● Description of the task
Your task is to copy each line of the material that holds the word "filter".
Content starts
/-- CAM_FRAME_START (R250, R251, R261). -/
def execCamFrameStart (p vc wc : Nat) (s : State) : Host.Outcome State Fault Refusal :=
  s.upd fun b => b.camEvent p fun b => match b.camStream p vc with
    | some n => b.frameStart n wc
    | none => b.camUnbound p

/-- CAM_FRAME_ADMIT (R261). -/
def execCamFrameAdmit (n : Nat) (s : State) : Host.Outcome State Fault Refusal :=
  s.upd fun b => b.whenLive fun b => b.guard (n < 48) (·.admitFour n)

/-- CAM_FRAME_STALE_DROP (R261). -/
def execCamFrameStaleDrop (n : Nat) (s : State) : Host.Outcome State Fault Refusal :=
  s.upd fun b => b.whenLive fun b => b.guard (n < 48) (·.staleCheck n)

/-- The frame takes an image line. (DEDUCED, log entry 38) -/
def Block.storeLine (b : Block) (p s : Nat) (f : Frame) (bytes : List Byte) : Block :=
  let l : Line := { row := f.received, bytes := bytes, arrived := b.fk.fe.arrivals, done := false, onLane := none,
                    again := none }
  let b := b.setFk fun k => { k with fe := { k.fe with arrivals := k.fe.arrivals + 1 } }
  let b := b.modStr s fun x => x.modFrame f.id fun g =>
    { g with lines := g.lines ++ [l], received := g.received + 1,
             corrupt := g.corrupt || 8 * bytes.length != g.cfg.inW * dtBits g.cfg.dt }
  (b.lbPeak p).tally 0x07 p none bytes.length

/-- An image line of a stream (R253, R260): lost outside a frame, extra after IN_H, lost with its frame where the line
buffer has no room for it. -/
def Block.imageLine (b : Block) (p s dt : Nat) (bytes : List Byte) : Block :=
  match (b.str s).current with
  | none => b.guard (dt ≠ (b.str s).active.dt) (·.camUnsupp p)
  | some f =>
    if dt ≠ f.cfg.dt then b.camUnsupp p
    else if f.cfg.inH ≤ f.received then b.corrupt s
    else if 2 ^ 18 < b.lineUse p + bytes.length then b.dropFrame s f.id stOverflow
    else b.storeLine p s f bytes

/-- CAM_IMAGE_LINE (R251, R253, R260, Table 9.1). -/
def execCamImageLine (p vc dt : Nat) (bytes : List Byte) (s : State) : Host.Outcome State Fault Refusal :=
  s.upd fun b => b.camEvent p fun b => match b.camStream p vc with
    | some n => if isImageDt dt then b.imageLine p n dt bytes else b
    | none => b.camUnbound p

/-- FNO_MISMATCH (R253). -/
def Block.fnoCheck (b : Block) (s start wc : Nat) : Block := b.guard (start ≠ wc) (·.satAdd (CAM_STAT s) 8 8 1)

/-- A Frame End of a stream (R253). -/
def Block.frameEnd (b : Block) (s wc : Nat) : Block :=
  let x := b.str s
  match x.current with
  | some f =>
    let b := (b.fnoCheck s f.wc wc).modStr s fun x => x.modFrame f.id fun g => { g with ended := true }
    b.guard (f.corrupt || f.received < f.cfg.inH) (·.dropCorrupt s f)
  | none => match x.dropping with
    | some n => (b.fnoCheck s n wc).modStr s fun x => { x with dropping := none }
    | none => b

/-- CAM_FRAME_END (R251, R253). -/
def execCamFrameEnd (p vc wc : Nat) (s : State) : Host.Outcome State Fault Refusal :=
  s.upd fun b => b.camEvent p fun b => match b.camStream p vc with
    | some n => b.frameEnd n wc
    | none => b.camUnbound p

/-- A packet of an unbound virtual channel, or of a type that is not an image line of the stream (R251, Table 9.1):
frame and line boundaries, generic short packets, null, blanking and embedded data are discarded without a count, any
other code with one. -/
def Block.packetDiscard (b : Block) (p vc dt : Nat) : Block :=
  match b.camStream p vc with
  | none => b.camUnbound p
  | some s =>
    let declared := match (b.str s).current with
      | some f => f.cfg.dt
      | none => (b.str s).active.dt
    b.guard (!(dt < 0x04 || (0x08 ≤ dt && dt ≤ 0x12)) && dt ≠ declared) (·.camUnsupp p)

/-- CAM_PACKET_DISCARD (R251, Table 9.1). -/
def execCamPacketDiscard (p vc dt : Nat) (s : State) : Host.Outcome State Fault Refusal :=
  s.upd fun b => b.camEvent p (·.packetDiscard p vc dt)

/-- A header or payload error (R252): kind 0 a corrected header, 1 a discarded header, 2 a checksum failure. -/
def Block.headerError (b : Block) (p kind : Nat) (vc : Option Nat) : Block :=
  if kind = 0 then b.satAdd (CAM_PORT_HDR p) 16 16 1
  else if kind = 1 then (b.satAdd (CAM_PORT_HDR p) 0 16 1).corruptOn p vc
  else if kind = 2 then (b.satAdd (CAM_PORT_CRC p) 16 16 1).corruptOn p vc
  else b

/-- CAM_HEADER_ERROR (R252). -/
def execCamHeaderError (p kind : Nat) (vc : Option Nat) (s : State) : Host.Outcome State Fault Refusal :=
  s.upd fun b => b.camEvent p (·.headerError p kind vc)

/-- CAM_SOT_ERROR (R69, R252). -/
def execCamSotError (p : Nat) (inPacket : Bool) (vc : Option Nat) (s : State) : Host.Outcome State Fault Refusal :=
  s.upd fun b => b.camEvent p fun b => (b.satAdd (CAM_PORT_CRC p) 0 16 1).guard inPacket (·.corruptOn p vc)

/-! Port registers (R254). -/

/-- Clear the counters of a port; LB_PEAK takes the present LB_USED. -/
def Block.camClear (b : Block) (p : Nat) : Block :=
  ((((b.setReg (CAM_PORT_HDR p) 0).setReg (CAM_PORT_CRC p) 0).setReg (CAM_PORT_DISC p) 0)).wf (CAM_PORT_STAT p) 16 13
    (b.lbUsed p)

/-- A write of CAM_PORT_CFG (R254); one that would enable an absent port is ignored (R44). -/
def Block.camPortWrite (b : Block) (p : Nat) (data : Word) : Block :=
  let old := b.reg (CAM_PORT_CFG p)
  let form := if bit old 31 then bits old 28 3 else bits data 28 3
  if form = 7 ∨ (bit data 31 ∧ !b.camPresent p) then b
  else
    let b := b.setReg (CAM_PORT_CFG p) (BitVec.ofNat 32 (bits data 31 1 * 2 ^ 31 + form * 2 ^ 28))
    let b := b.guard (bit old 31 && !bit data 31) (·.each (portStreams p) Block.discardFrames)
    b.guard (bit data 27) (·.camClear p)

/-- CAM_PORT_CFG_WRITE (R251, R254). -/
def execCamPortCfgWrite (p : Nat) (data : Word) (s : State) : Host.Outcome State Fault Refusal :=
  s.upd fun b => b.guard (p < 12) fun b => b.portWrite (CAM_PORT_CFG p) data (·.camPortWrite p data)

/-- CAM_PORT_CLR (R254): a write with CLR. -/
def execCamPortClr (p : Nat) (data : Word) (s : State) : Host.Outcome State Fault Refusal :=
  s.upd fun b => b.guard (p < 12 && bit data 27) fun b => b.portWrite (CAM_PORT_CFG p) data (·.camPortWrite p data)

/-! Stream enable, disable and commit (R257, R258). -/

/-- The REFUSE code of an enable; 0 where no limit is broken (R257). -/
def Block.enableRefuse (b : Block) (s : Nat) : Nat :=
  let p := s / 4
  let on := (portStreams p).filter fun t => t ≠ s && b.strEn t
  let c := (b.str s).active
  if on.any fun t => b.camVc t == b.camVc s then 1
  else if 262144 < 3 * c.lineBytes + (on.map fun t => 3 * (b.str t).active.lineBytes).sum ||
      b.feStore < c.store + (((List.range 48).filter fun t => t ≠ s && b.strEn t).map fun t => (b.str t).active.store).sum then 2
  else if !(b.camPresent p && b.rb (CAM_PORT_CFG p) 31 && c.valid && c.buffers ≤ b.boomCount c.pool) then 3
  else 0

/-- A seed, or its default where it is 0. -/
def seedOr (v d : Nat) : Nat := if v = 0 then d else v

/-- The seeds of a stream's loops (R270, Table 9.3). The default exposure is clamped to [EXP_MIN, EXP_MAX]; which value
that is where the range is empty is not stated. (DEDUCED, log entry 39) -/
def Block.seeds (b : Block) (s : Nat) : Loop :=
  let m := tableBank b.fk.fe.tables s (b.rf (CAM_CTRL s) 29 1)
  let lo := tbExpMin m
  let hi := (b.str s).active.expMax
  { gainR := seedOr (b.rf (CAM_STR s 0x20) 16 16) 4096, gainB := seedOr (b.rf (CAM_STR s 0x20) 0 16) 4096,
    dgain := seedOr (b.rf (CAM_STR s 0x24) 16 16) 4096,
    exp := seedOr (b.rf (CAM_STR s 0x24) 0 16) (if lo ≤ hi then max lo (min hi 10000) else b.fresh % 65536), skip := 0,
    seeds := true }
Content ends
● Answer for this exercise
  let on := (portStreams p).filter fun t => t ≠ s && b.strEn t
      b.feStore < c.store + (((List.range 48).filter fun t => t ≠ s && b.strEn t).map fun t => (b.str t).active.store).sum then 2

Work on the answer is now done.